DATA FOR ANALYSIS:
********

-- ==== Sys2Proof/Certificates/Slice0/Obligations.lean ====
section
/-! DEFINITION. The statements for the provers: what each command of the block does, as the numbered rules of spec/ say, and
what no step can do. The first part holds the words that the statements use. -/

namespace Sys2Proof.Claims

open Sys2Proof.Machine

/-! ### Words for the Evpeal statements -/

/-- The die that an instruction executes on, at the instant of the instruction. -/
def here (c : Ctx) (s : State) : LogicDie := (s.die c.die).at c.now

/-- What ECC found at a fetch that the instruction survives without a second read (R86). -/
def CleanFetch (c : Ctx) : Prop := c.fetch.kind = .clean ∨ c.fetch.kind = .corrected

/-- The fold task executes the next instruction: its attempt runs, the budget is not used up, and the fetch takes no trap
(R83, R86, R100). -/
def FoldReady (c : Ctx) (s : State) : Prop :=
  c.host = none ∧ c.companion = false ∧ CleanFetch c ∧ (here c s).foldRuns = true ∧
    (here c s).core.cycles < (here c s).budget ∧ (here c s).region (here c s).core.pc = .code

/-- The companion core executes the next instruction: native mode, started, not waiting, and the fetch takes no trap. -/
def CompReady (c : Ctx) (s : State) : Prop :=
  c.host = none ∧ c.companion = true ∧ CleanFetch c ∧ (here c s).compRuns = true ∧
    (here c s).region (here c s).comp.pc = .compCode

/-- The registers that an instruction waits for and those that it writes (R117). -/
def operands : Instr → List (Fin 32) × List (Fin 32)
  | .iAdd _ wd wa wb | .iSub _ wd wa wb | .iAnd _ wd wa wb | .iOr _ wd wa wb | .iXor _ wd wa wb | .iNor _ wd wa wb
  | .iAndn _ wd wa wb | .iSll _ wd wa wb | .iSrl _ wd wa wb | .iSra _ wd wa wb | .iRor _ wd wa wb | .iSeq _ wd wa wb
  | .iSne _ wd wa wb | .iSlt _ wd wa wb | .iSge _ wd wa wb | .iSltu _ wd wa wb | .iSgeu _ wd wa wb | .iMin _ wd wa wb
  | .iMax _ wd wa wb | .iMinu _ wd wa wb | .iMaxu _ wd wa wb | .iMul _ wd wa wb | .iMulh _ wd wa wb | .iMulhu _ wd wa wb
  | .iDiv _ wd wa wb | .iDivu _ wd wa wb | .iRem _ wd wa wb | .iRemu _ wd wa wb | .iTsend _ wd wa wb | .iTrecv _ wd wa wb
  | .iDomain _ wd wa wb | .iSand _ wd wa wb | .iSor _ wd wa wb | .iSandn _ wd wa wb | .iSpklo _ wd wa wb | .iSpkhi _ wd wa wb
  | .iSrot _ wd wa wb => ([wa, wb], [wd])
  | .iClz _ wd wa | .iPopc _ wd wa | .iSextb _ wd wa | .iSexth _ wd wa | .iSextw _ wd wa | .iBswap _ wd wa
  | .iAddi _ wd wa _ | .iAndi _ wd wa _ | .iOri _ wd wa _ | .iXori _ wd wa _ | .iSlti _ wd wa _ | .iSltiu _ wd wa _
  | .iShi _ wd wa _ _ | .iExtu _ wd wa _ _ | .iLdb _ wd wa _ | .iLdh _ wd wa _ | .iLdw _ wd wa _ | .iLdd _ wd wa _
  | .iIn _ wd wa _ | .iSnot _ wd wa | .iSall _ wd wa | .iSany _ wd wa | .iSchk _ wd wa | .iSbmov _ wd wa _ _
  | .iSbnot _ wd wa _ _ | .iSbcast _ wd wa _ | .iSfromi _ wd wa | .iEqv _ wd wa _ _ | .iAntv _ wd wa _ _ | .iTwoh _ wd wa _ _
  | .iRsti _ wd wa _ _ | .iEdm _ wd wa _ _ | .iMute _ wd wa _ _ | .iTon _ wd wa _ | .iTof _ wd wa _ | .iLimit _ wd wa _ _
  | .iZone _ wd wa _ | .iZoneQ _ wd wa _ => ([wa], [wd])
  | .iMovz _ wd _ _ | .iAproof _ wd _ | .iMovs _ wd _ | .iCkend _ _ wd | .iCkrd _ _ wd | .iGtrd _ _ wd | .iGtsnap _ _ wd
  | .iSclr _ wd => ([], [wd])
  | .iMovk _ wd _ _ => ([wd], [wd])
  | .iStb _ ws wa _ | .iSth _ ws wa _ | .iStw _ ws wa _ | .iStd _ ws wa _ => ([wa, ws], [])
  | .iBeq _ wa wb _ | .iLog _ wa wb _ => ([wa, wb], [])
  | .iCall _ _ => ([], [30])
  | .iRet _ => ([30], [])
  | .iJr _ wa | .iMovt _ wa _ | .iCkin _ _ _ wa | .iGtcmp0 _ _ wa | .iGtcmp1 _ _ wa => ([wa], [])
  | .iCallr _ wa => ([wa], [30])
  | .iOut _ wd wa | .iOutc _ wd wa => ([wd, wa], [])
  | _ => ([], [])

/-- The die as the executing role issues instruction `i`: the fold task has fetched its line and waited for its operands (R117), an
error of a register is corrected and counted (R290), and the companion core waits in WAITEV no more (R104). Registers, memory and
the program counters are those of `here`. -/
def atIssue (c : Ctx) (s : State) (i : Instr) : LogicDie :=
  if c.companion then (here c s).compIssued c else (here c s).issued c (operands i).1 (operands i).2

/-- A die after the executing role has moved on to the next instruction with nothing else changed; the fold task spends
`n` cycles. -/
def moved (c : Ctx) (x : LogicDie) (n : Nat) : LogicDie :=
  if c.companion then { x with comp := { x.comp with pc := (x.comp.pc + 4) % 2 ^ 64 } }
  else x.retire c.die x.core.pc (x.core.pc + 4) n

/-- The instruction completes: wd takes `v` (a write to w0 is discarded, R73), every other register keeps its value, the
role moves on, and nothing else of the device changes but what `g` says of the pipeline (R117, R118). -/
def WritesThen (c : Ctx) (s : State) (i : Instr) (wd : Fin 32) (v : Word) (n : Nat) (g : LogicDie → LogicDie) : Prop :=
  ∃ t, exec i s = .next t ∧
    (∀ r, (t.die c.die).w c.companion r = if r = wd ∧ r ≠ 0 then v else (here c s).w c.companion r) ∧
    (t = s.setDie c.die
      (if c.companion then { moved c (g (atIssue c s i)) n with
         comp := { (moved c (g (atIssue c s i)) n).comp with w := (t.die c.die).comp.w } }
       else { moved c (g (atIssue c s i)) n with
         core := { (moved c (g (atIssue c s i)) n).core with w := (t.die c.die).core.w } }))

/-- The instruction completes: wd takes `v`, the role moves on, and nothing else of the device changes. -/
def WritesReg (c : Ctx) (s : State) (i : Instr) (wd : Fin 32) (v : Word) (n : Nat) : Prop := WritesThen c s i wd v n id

********

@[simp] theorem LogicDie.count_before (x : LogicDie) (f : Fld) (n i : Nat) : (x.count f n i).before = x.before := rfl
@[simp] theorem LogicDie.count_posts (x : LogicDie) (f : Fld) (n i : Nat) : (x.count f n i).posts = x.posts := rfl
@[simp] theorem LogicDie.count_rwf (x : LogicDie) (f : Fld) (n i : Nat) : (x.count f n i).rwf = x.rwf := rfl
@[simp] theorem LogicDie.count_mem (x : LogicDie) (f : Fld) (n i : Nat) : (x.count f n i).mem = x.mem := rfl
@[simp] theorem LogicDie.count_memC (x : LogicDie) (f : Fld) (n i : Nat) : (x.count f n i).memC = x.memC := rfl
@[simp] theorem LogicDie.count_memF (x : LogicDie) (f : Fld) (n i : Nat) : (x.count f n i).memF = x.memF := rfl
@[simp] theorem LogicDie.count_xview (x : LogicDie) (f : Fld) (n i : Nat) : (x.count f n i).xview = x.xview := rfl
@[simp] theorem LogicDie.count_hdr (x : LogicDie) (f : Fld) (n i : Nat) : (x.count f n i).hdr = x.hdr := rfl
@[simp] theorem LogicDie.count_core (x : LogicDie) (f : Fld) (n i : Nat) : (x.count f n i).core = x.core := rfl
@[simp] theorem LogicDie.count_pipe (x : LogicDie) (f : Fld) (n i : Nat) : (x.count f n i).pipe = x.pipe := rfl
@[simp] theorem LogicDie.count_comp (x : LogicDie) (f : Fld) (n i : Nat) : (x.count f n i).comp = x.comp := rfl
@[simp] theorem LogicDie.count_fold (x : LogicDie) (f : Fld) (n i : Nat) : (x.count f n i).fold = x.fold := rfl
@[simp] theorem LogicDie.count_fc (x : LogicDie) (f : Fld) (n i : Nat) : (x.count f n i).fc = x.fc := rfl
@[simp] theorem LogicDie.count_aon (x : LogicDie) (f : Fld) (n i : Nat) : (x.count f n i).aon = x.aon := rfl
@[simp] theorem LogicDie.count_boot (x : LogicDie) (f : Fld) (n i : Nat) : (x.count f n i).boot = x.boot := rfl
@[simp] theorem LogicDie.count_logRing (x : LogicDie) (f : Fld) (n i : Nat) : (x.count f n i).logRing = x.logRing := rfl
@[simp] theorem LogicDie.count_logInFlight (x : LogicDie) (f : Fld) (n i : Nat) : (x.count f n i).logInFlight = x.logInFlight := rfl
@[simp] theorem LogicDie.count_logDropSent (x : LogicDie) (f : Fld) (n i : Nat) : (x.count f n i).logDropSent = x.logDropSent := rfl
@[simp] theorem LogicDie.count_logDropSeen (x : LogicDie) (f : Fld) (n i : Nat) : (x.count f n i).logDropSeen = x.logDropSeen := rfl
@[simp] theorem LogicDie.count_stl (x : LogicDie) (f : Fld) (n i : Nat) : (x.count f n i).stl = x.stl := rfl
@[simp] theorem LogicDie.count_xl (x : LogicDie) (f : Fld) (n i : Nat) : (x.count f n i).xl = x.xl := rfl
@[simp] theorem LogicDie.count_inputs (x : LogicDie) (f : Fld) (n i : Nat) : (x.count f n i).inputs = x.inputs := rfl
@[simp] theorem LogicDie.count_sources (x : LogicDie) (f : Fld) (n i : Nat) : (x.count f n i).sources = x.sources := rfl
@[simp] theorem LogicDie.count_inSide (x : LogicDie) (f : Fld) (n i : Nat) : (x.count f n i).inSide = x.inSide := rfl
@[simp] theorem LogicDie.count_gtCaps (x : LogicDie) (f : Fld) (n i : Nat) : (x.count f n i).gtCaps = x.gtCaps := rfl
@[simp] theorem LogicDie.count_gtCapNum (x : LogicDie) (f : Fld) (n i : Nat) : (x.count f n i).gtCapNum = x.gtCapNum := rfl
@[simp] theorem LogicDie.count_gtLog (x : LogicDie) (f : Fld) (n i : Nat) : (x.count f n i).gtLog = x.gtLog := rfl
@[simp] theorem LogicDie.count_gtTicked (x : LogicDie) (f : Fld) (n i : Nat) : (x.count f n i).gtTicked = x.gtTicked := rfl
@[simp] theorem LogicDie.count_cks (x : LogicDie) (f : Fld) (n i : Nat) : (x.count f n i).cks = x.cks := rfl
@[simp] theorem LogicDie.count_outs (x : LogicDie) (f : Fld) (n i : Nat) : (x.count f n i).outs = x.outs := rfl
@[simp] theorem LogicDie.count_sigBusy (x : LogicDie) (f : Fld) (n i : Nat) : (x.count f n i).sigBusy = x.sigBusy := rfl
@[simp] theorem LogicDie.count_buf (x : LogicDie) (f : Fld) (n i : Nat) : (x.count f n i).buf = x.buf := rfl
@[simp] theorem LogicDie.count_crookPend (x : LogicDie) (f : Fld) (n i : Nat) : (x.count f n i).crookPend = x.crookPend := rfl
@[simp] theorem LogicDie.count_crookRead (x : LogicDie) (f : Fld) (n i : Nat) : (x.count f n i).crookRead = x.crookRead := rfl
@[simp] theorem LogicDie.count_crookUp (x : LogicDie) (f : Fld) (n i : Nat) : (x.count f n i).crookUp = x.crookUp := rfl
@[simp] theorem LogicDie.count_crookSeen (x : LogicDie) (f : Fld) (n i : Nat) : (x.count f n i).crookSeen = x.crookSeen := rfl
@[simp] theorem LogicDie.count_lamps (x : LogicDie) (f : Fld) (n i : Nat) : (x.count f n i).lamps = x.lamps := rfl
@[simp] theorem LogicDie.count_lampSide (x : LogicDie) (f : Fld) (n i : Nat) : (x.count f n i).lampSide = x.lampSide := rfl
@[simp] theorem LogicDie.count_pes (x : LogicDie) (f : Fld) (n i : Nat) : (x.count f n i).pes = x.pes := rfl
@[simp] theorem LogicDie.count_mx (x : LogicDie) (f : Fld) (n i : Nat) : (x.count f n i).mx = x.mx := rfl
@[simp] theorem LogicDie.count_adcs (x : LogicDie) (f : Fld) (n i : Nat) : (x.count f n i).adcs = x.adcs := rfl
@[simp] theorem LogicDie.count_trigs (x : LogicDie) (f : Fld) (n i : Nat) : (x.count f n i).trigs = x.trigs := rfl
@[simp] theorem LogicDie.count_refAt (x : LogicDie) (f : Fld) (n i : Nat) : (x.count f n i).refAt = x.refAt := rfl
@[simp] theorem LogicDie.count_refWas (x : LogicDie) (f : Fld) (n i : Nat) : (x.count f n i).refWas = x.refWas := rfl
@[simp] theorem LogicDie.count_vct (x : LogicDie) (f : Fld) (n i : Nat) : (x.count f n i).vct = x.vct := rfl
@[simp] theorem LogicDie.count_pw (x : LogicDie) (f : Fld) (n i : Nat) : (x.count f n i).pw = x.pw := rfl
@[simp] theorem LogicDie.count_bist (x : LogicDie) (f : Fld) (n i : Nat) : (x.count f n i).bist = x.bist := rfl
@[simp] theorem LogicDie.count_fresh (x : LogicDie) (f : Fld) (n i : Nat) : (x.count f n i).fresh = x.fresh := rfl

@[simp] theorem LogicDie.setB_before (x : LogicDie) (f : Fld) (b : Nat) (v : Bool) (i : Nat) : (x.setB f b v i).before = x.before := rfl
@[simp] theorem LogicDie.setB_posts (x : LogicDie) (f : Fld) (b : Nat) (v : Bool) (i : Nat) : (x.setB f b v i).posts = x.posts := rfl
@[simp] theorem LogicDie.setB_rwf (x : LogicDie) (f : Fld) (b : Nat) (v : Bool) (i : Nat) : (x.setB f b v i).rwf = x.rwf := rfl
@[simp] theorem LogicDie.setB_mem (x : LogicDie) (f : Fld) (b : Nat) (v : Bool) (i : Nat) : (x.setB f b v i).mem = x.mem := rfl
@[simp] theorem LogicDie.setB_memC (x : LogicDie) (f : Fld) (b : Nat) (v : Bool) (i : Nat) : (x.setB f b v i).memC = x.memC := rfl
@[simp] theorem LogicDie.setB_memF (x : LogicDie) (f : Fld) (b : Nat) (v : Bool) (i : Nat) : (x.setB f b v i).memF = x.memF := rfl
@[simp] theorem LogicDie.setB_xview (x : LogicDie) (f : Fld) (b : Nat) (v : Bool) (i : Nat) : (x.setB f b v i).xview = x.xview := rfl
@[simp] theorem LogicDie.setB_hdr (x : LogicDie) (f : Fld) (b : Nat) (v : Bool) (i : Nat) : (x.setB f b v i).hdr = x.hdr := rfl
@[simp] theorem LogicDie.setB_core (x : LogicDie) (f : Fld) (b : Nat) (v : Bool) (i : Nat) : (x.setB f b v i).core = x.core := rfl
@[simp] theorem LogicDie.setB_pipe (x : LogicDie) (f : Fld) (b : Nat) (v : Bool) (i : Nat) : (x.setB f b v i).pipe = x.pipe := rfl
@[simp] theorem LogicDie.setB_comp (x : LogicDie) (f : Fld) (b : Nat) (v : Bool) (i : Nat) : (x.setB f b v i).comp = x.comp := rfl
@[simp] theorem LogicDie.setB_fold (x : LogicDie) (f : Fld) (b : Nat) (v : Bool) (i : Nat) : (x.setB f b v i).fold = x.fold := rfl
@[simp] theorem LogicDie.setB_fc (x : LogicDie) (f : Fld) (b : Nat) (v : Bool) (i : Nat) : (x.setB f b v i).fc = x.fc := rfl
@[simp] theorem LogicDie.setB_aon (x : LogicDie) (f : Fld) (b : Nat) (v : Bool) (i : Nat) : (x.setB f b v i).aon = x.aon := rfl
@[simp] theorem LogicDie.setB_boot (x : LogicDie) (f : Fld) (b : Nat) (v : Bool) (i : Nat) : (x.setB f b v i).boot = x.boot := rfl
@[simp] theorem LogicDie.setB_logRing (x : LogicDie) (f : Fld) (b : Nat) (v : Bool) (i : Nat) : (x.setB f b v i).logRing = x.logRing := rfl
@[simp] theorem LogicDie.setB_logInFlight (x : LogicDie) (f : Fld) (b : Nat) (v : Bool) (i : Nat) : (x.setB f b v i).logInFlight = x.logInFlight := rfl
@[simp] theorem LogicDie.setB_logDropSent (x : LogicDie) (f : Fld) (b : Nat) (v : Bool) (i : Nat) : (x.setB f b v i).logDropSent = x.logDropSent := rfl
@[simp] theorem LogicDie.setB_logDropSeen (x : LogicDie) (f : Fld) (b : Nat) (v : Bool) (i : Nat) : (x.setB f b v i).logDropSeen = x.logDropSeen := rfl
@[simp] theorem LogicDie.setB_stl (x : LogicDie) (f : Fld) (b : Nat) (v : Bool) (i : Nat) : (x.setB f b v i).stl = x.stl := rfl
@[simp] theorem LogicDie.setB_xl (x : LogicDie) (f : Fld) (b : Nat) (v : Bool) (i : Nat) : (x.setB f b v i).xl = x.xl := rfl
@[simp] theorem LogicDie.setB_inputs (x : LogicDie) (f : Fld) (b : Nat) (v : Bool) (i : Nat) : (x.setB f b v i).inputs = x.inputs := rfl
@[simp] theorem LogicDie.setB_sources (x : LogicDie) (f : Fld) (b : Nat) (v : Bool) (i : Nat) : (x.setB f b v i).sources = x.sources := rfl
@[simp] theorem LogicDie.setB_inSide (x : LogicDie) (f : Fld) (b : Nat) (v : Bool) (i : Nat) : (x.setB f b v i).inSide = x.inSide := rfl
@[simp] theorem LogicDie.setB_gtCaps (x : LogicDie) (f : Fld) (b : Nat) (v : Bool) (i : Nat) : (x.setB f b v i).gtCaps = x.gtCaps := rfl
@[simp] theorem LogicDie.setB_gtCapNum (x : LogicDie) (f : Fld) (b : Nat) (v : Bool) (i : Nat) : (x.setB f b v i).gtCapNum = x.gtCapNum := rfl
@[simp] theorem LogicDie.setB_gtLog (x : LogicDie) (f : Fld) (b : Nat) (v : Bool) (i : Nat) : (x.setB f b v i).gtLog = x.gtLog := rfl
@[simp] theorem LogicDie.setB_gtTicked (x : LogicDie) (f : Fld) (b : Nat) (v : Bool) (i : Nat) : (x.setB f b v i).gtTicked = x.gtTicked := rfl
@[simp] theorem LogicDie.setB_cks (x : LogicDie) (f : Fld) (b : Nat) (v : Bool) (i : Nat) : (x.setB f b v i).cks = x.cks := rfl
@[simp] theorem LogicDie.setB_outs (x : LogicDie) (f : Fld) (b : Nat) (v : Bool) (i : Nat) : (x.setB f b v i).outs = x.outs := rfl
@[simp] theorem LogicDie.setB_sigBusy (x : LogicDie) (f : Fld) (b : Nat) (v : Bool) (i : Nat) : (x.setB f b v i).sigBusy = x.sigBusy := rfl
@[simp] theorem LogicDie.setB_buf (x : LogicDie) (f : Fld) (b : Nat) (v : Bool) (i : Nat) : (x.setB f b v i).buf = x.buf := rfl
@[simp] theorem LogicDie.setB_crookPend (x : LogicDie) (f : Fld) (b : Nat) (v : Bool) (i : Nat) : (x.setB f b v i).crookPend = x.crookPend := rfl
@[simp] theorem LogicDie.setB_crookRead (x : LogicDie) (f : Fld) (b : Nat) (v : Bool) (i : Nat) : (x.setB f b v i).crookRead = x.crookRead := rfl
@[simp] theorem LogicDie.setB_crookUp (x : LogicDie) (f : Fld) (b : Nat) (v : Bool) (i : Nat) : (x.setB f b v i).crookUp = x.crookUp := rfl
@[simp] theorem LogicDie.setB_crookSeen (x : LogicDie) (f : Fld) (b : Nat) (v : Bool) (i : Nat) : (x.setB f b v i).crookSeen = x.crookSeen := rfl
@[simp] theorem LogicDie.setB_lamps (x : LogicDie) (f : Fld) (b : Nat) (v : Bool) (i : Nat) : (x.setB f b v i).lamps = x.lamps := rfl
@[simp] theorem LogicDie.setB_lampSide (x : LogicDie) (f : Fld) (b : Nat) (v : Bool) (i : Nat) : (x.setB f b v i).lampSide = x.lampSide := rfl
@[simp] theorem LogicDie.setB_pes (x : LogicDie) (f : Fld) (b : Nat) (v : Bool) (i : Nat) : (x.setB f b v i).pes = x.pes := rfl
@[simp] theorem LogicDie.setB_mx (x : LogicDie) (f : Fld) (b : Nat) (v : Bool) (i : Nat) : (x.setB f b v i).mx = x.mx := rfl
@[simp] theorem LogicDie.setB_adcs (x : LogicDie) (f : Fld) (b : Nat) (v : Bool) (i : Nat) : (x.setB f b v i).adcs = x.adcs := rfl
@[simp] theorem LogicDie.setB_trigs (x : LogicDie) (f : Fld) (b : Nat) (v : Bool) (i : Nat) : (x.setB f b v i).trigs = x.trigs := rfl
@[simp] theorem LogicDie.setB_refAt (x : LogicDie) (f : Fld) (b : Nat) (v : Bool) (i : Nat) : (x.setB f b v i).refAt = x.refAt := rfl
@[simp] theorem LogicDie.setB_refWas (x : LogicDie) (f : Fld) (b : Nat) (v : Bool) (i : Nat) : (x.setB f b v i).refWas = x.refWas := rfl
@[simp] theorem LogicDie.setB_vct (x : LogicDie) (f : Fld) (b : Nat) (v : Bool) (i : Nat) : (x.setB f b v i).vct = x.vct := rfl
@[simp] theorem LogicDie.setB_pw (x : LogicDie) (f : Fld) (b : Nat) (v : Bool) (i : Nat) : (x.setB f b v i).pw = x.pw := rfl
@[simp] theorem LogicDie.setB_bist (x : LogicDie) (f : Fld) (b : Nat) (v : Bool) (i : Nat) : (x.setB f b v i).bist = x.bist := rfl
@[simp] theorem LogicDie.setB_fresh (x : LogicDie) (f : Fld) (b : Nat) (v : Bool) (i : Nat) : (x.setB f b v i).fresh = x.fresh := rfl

********

DESCRIPTION OF THE TASK: Starting with the line above that holds "n i).mx = x.mx := rfl" and stopping with the line that holds "v i).memF = x.memF := rfl", reproduce each line exactly, omitting all other lines.

RESULT:
@[simp] theorem LogicDie.count_mx (x : LogicDie) (f : Fld) (n i : Nat) : (x.count f n i).mx = x.mx := rfl
@[simp] theorem LogicDie.count_adcs (x : LogicDie) (f : Fld) (n i : Nat) : (x.count f n i).adcs = x.adcs := rfl
@[simp] theorem LogicDie.count_trigs (x : LogicDie) (f : Fld) (n i : Nat) : (x.count f n i).trigs = x.trigs := rfl
@[simp] theorem LogicDie.count_refAt (x : LogicDie) (f : Fld) (n i : Nat) : (x.count f n i).refAt = x.refAt := rfl
@[simp] theorem LogicDie.count_refWas (x : LogicDie) (f : Fld) (n i : Nat) : (x.count f n i).refWas = x.refWas := rfl
@[simp] theorem LogicDie.count_vct (x : LogicDie) (f : Fld) (n i : Nat) : (x.count f n i).vct = x.vct := rfl
@[simp] theorem LogicDie.count_pw (x : LogicDie) (f : Fld) (n i : Nat) : (x.count f n i).pw = x.pw := rfl
@[simp] theorem LogicDie.count_bist (x : LogicDie) (f : Fld) (n i : Nat) : (x.count f n i).bist = x.bist := rfl
@[simp] theorem LogicDie.count_fresh (x : LogicDie) (f : Fld) (n i : Nat) : (x.count f n i).fresh = x.fresh := rfl

@[simp] theorem LogicDie.setB_before (x : LogicDie) (f : Fld) (b : Nat) (v : Bool) (i : Nat) : (x.setB f b v i).before = x.before := rfl
@[simp] theorem LogicDie.setB_posts (x : LogicDie) (f : Fld) (b : Nat) (v : Bool) (i : Nat) : (x.setB f b v i).posts = x.posts := rfl
@[simp] theorem LogicDie.setB_rwf (x : LogicDie) (f : Fld) (b : Nat) (v : Bool) (i : Nat) : (x.setB f b v i).rwf = x.rwf := rfl
@[simp] theorem LogicDie.setB_mem (x : LogicDie) (f : Fld) (b : Nat) (v : Bool) (i : Nat) : (x.setB f b v i).mem = x.mem := rfl
@[simp] theorem LogicDie.setB_memC (x : LogicDie) (f : Fld) (b : Nat) (v : Bool) (i : Nat) : (x.setB f b v i).memC = x.memC := rfl
@[simp] theorem LogicDie.setB_memF (x : LogicDie) (f : Fld) (b : Nat) (v : Bool) (i : Nat) : (x.setB f b v i).memF = x.memF := rfl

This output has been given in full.